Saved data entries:
@[simp] theorem State.updOwner_power (k : Nat) (f : Owner → Owner) : (s.updOwner k f).power = s.power := rfl
@[simp] theorem State.updOwner_clock (k : Nat) (f : Owner → Owner) : (s.updOwner k f).clock = s.clock := rfl
@[simp] theorem State.updOwner_tape (k : Nat) (f : Owner → Owner) : (s.updOwner k f).tape = s.tape := rfl
@[simp] theorem State.updOwner_draws (k : Nat) (f : Owner → Owner) : (s.updOwner k f).draws = s.draws := rfl
@[simp] theorem State.updOwner_cur (k : Nat) (f : Owner → Owner) : (s.updOwner k f).cur = s.cur := rfl
@[simp] theorem State.updOwner_mem (k : Nat) (f : Owner → Owner) : (s.updOwner k f).mem = s.mem := rfl
@[simp] theorem State.updOwner_poison (k : Nat) (f : Owner → Owner) : (s.updOwner k f).poison = s.poison := rfl
@[simp] theorem State.updOwner_cores (k : Nat) (f : Owner → Owner) : (s.updOwner k f).cores = s.cores := rfl
@[simp] theorem State.updOwner_teams (k : Nat) (f : Owner → Owner) : (s.updOwner k f).teams = s.teams := rfl
@[simp] theorem State.updOwner_groups (k : Nat) (f : Owner → Owner) : (s.updOwner k f).groups = s.groups := rfl
@[simp] theorem State.updOwner_threads (k : Nat) (f : Owner → Owner) : (s.updOwner k f).threads = s.threads := rfl
@[simp] theorem State.updOwner_ops (k : Nat) (f : Owner → Owner) : (s.updOwner k f).ops = s.ops := rfl
@[simp] theorem State.updOwner_views (k : Nat) (f : Owner → Owner) : (s.updOwner k f).views = s.views := rfl
@[simp] theorem State.updOwner_snoops (k : Nat) (f : Owner → Owner) : (s.updOwner k f).snoops = s.snoops := rfl
@[simp] theorem State.updOwner_l2 (k : Nat) (f : Owner → Owner) : (s.updOwner k f).l2 = s.l2 := rfl
@[simp] theorem State.updOwner_nextId (k : Nat) (f : Owner → Owner) : (s.updOwner k f).nextId = s.nextId := rfl
@[simp] theorem State.updOwner_nextUid (k : Nat) (f : Owner → Owner) : (s.updOwner k f).nextUid = s.nextUid := rfl
@[simp] theorem State.updOwner_hits (k : Nat) (f : Owner → Owner) : (s.updOwner k f).hits = s.hits := rfl
@[simp] theorem State.updOwner_claims (k : Nat) (f : Owner → Owner) : (s.updOwner k f).claims = s.claims := rfl
@[simp] theorem State.updOwner_events (k : Nat) (f : Owner → Owner) : (s.updOwner k f).events = s.events := rfl
@[simp] theorem State.updOwner_hostNotes (k : Nat) (f : Owner → Owner) : (s.updOwner k f).hostNotes = s.hostNotes := rfl
@[simp] theorem State.updOwner_lost (k : Nat) (f : Owner → Owner) : (s.updOwner k f).lost = s.lost := rfl
@[simp] theorem State.updOwner_noclaim (k : Nat) (f : Owner → Owner) : (s.updOwner k f).noclaim = s.noclaim := rfl
@[simp] theorem State.updOwner_nowin (k : Nat) (f : Owner → Owner) : (s.updOwner k f).nowin = s.nowin := rfl
@[simp] theorem State.updOwner_dcorr (k : Nat) (f : Owner → Owner) : (s.updOwner k f).dcorr = s.dcorr := rfl
@[simp] theorem State.updOwner_dpoison (k : Nat) (f : Owner → Owner) : (s.updOwner k f).dpoison = s.dpoison := rfl
@[simp] theorem State.updOwner_umask (k : Nat) (f : Owner → Owner) : (s.updOwner k f).umask = s.umask := rfl
@[simp] theorem State.updOwner_fwin (k : Nat) (f : Owner → Owner) : (s.updOwner k f).fwin = s.fwin := rfl
@[simp] theorem State.updOwner_moved (k : Nat) (f : Owner → Owner) : (s.updOwner k f).moved = s.moved := rfl
@[simp] theorem State.updOwner_rates (k : Nat) (f : Owner → Owner) : (s.updOwner k f).rates = s.rates := rfl
@[simp] theorem State.updOwner_wantRates (k : Nat) (f : Owner → Owner) : (s.updOwner k f).wantRates = s.wantRates := rfl
@[simp] theorem State.updOwner_rows (k : Nat) (f : Owner → Owner) : (s.updOwner k f).rows = s.rows := rfl
@[simp] theorem State.updOwner_limits (k : Nat) (f : Owner → Owner) : (s.updOwner k f).limits = s.limits := rfl
@[simp] theorem State.updOwner_lastActs (k : Nat) (f : Owner → Owner) : (s.updOwner k f).lastActs = s.lastActs := rfl
@[simp] theorem State.updOwner_qbind (k : Nat) (f : Owner → Owner) : (s.updOwner k f).qbind = s.qbind := rfl
@[simp] theorem State.updOwner_qbindNew (k : Nat) (f : Owner → Owner) : (s.updOwner k f).qbindNew = s.qbindNew := rfl
@[simp] theorem State.updOwner_queues (k : Nat) (f : Owner → Owner) : (s.updOwner k f).queues = s.queues := rfl
@[simp] theorem State.updOwner_engineReset (k : Nat) (f : Owner → Owner) : (s.updOwner k f).engineReset = s.engineReset := rfl
@[simp] theorem State.updOwner_deliveries (k : Nat) (f : Owner → Owner) : (s.updOwner k f).deliveries = s.deliveries := rfl
@[simp] theorem State.updOwner_peerTags (k : Nat) (f : Owner → Owner) : (s.updOwner k f).peerTags = s.peerTags := rfl
@[simp] theorem State.updOwner_notes (k : Nat) (f : Owner → Owner) : (s.updOwner k f).notes = s.notes := rfl
@[simp] theorem State.updOwner_launches (k : Nat) (f : Owner → Owner) : (s.updOwner k f).launches = s.launches := rfl
@[simp] theorem State.updOwner_nextLaunch (k : Nat) (f : Owner → Owner) : (s.updOwner k f).nextLaunch = s.nextLaunch := rfl
@[simp] theorem State.updOwner_ctxs (k : Nat) (f : Owner → Owner) : (s.updOwner k f).ctxs = s.ctxs := rfl
@[simp] theorem State.updOwner_nextCtx (k : Nat) (f : Owner → Owner) : (s.updOwner k f).nextCtx = s.nextCtx := rfl
@[simp] theorem State.updOwner_comets (k : Nat) (f : Owner → Owner) : (s.updOwner k f).comets = s.comets := rfl
@[simp] theorem State.updOwner_window (k : Nat) (f : Owner → Owner) : (s.updOwner k f).window = s.window := rfl
@[simp] theorem State.updOwner_hostLines (k : Nat) (f : Owner → Owner) : (s.updOwner k f).hostLines = s.hostLines := rfl
@[simp] theorem State.updOwner_sent (k : Nat) (f : Owner → Owner) : (s.updOwner k f).sent = s.sent := rfl
@[simp] theorem State.updOwner_replies (k : Nat) (f : Owner → Owner) : (s.updOwner k f).replies = s.replies := rfl
@[simp] theorem State.updOwner_links (k : Nat) (f : Owner → Owner) : (s.updOwner k f).links = s.links := rfl
@[simp] theorem State.updOwner_portsDown (k : Nat) (f : Owner → Owner) : (s.updOwner k f).portsDown = s.portsDown := rfl
@[simp] theorem State.updOwner_portFails (k : Nat) (f : Owner → Owner) : (s.updOwner k f).portFails = s.portFails := rfl
@[simp] theorem State.updOwner_fabid (k : Nat) (f : Owner → Owner) : (s.updOwner k f).fabid = s.fabid := rfl
@[simp] theorem State.updOwner_wdlim (k : Nat) (f : Owner → Owner) : (s.updOwner k f).wdlim = s.wdlim := rfl
@[simp] theorem State.updOwner_ercap (k : Nat) (f : Owner → Owner) : (s.updOwner k f).ercap = s.ercap := rfl
@[simp] theorem State.updOwner_hrt (k : Nat) (f : Owner → Owner) : (s.updOwner k f).hrt = s.hrt := rfl
@[simp] theorem State.updOwner_worldKey (k : Nat) (f : Owner → Owner) : (s.updOwner k f).worldKey = s.worldKey := rfl
@[simp] theorem State.updOwner_nextKey (k : Nat) (f : Owner → Owner) : (s.updOwner k f).nextKey = s.nextKey := rfl
@[simp] theorem State.updOwner_imageKey (k : Nat) (f : Owner → Owner) : (s.updOwner k f).imageKey = s.imageKey := rfl
@[simp] theorem State.updOwner_sweeps (k : Nat) (f : Owner → Owner) : (s.updOwner k f).sweeps = s.sweeps := rfl
@[simp] theorem State.updOwner_scDown (k : Nat) (f : Owner → Owner) : (s.updOwner k f).scDown = s.scDown := rfl
@[simp] theorem State.updOwner_dieHot (k : Nat) (f : Owner → Owner) : (s.updOwner k f).dieHot = s.dieHot := rfl
@[simp] theorem State.updOwner_coolSince (k : Nat) (f : Owner → Owner) : (s.updOwner k f).coolSince = s.coolSince := rfl
@[simp] theorem State.updOwner_tc0Window (k : Nat) (f : Owner → Owner) : (s.updOwner k f).tc0Window = s.tc0Window := rfl
@[simp] theorem State.updOwner_flash (k : Nat) (f : Owner → Owner) : (s.updOwner k f).flash = s.flash := rfl
@[simp] theorem State.updOwner_rollback (k : Nat) (f : Owner → Owner) : (s.updOwner k f).rollback = s.rollback := rfl
@[simp] theorem State.updOwner_reports (k : Nat) (f : Owner → Owner) : (s.updOwner k f).reports = s.reports := rfl

@[simp] theorem State.draw_power : (s.draw).power = s.power := rfl
@[simp] theorem State.draw_clock : (s.draw).clock = s.clock := rfl
@[simp] theorem State.draw_tape : (s.draw).tape = s.tape := rfl
@[simp] theorem State.draw_cur : (s.draw).cur = s.cur := rfl
@[simp] theorem State.draw_mem : (s.draw).mem = s.mem := rfl
@[simp] theorem State.draw_poison : (s.draw).poison = s.poison := rfl
@[simp] theorem State.draw_cores : (s.draw).cores = s.cores := rfl
@[simp] theorem State.draw_teams : (s.draw).teams = s.teams := rfl
@[simp] theorem State.draw_groups : (s.draw).groups = s.groups := rfl
@[simp] theorem State.draw_threads : (s.draw).threads = s.threads := rfl
@[simp] theorem State.draw_ops : (s.draw).ops = s.ops := rfl
@[simp] theorem State.draw_views : (s.draw).views = s.views := rfl
@[simp] theorem State.draw_snoops : (s.draw).snoops = s.snoops := rfl
@[simp] theorem State.draw_l2 : (s.draw).l2 = s.l2 := rfl
@[simp] theorem State.draw_nextId : (s.draw).nextId = s.nextId := rfl
@[simp] theorem State.draw_nextUid : (s.draw).nextUid = s.nextUid := rfl
@[simp] theorem State.draw_hits : (s.draw).hits = s.hits := rfl
@[simp] theorem State.draw_owners : (s.draw).owners = s.owners := rfl
@[simp] theorem State.draw_claims : (s.draw).claims = s.claims := rfl
@[simp] theorem State.draw_events : (s.draw).events = s.events := rfl
@[simp] theorem State.draw_hostNotes : (s.draw).hostNotes = s.hostNotes := rfl
@[simp] theorem State.draw_lost : (s.draw).lost = s.lost := rfl
@[simp] theorem State.draw_noclaim : (s.draw).noclaim = s.noclaim := rfl
@[simp] theorem State.draw_nowin : (s.draw).nowin = s.nowin := rfl
@[simp] theorem State.draw_dcorr : (s.draw).dcorr = s.dcorr := rfl
@[simp] theorem State.draw_dpoison : (s.draw).dpoison = s.dpoison := rfl
@[simp] theorem State.draw_umask : (s.draw).umask = s.umask := rfl
@[simp] theorem State.draw_fwin : (s.draw).fwin = s.fwin := rfl
@[simp] theorem State.draw_moved : (s.draw).moved = s.moved := rfl
@[simp] theorem State.draw_rates : (s.draw).rates = s.rates := rfl
@[simp] theorem State.draw_wantRates : (s.draw).wantRates = s.wantRates := rfl
@[simp] theorem State.draw_rows : (s.draw).rows = s.rows := rfl
@[simp] theorem State.draw_limits : (s.draw).limits = s.limits := rfl
@[simp] theorem State.draw_lastActs : (s.draw).lastActs = s.lastActs := rfl
@[simp] theorem State.draw_qbind : (s.draw).qbind = s.qbind := rfl
@[simp] theorem State.draw_qbindNew : (s.draw).qbindNew = s.qbindNew := rfl
@[simp] theorem State.draw_queues : (s.draw).queues = s.queues := rfl
@[simp] theorem State.draw_engineReset : (s.draw).engineReset = s.engineReset := rfl
@[simp] theorem State.draw_deliveries : (s.draw).deliveries = s.deliveries := rfl
@[simp] theorem State.draw_peerTags : (s.draw).peerTags = s.peerTags := rfl
@[simp] theorem State.draw_notes : (s.draw).notes = s.notes := rfl
@[simp] theorem State.draw_launches : (s.draw).launches = s.launches := rfl
@[simp] theorem State.draw_nextLaunch : (s.draw).nextLaunch = s.nextLaunch := rfl
@[simp] theorem State.draw_ctxs : (s.draw).ctxs = s.ctxs := rfl
@[simp] theorem State.draw_nextCtx : (s.draw).nextCtx = s.nextCtx := rfl
@[simp] theorem State.draw_comets : (s.draw).comets = s.comets := rfl
@[simp] theorem State.draw_window : (s.draw).window = s.window := rfl
@[simp] theorem State.draw_hostLines : (s.draw).hostLines = s.hostLines := rfl
@[simp] theorem State.draw_sent : (s.draw).sent = s.sent := rfl
@[simp] theorem State.draw_replies : (s.draw).replies = s.replies := rfl
@[simp] theorem State.draw_links : (s.draw).links = s.links := rfl
@[simp] theorem State.draw_portsDown : (s.draw).portsDown = s.portsDown := rfl
@[simp] theorem State.draw_portFails : (s.draw).portFails = s.portFails := rfl
@[simp] theorem State.draw_fabid : (s.draw).fabid = s.fabid := rfl
@[simp] theorem State.draw_wdlim : (s.draw).wdlim = s.wdlim := rfl
@[simp] theorem State.draw_ercap : (s.draw).ercap = s.ercap := rfl
@[simp] theorem State.draw_hrt : (s.draw).hrt = s.hrt := rfl
@[simp] theorem State.draw_worldKey : (s.draw).worldKey = s.worldKey := rfl
@[simp] theorem State.draw_nextKey : (s.draw).nextKey = s.nextKey := rfl
@[simp] theorem State.draw_imageKey : (s.draw).imageKey = s.imageKey := rfl
@[simp] theorem State.draw_sweeps : (s.draw).sweeps = s.sweeps := rfl
@[simp] theorem State.draw_scDown : (s.draw).scDown = s.scDown := rfl
@[simp] theorem State.draw_dieHot : (s.draw).dieHot = s.dieHot := rfl
@[simp] theorem State.draw_coolSince : (s.draw).coolSince = s.coolSince := rfl
@[simp] theorem State.draw_tc0Window : (s.draw).tc0Window = s.tc0Window := rfl
@[simp] theorem State.draw_flash : (s.draw).flash = s.flash := rfl
@[simp] theorem State.draw_rollback : (s.draw).rollback = s.rollback := rfl
@[simp] theorem State.draw_reports : (s.draw).reports = s.reports := rfl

● **DESCRIPTION OF THE TASK**
Beginning at the line that holds "(s.draw).tc0Window = s.tc0Window := rfl", reproduce each line of the records above down to and including the last one.

● **RESULT OF THIS TASK**
@[simp] theorem State.draw_tc0Window : (s.draw).tc0Window = s.tc0Window := rfl
@[simp] theorem State.draw_flash : (s.draw).flash = s.flash := rfl
@[simp] theorem State.draw_rollback : (s.draw).rollback = s.rollback := rfl
@[simp] theorem State.draw_reports : (s.draw).reports = s.reports := rfl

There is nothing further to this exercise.